EXERCISE DETAILS: Write out exactly the lines of the entries below from the one holding "checks none. -/" to the one holding "else if ¬ (0", inclusive, and leave out all other lines.

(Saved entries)
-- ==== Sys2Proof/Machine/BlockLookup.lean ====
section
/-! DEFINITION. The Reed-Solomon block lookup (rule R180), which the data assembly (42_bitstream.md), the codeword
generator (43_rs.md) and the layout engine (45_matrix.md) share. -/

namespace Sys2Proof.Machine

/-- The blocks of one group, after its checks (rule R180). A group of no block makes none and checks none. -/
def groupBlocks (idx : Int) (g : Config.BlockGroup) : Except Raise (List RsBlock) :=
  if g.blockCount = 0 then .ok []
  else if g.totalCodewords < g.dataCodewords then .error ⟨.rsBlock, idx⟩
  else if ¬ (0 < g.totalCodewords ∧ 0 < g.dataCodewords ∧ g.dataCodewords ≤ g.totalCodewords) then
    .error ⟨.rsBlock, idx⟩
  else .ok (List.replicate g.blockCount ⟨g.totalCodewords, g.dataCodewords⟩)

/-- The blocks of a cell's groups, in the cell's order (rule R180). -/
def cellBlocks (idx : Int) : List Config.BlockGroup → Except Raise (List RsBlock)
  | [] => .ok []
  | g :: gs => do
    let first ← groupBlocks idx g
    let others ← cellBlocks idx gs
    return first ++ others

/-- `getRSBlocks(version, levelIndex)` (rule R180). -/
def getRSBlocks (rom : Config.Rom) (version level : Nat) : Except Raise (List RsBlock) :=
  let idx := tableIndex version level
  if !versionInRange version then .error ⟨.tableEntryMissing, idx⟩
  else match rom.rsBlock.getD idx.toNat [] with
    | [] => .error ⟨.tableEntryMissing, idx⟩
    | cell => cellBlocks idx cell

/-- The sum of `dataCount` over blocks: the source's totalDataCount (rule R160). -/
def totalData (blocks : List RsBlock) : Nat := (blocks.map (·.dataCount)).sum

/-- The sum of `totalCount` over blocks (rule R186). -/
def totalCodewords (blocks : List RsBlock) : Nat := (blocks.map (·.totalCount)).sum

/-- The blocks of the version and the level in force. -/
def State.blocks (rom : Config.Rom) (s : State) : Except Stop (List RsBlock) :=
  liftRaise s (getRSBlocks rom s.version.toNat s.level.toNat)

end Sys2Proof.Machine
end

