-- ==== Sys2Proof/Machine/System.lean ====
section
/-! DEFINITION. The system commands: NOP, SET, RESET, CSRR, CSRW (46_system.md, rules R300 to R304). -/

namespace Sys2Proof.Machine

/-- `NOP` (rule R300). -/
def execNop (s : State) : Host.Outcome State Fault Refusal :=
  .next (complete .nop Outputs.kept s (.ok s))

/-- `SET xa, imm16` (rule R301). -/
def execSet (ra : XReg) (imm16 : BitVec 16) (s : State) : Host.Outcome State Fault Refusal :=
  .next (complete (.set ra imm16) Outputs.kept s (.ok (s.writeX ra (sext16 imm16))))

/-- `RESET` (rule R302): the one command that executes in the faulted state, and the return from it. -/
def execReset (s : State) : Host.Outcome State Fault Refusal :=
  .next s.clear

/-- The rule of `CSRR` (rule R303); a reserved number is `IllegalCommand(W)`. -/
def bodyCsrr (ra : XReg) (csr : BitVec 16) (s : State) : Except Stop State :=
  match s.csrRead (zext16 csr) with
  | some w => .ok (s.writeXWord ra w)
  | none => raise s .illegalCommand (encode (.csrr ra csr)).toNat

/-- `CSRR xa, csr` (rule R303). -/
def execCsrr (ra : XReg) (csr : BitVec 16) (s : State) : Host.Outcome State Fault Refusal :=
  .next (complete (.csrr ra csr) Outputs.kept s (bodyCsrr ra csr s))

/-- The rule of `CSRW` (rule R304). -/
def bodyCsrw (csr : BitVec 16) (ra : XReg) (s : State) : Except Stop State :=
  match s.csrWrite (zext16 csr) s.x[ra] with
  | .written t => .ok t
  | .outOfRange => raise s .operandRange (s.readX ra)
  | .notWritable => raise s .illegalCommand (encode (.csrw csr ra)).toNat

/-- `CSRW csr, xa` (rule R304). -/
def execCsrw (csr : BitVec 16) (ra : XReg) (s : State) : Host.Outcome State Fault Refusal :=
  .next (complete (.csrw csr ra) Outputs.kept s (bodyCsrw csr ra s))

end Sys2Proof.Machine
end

RESULT:
/-- The blocks of one group, after its checks (rule R180). A group of no block makes none and checks none. -/
def groupBlocks (idx : Int) (g : Config.BlockGroup) : Except Raise (List RsBlock) :=
  if g.blockCount = 0 then .ok []
  else if g.totalCodewords < g.dataCodewords then .error ⟨.rsBlock, idx⟩
  else if ¬ (0 < g.totalCodewords ∧ 0 < g.dataCodewords ∧ g.dataCodewords ≤ g.totalCodewords) then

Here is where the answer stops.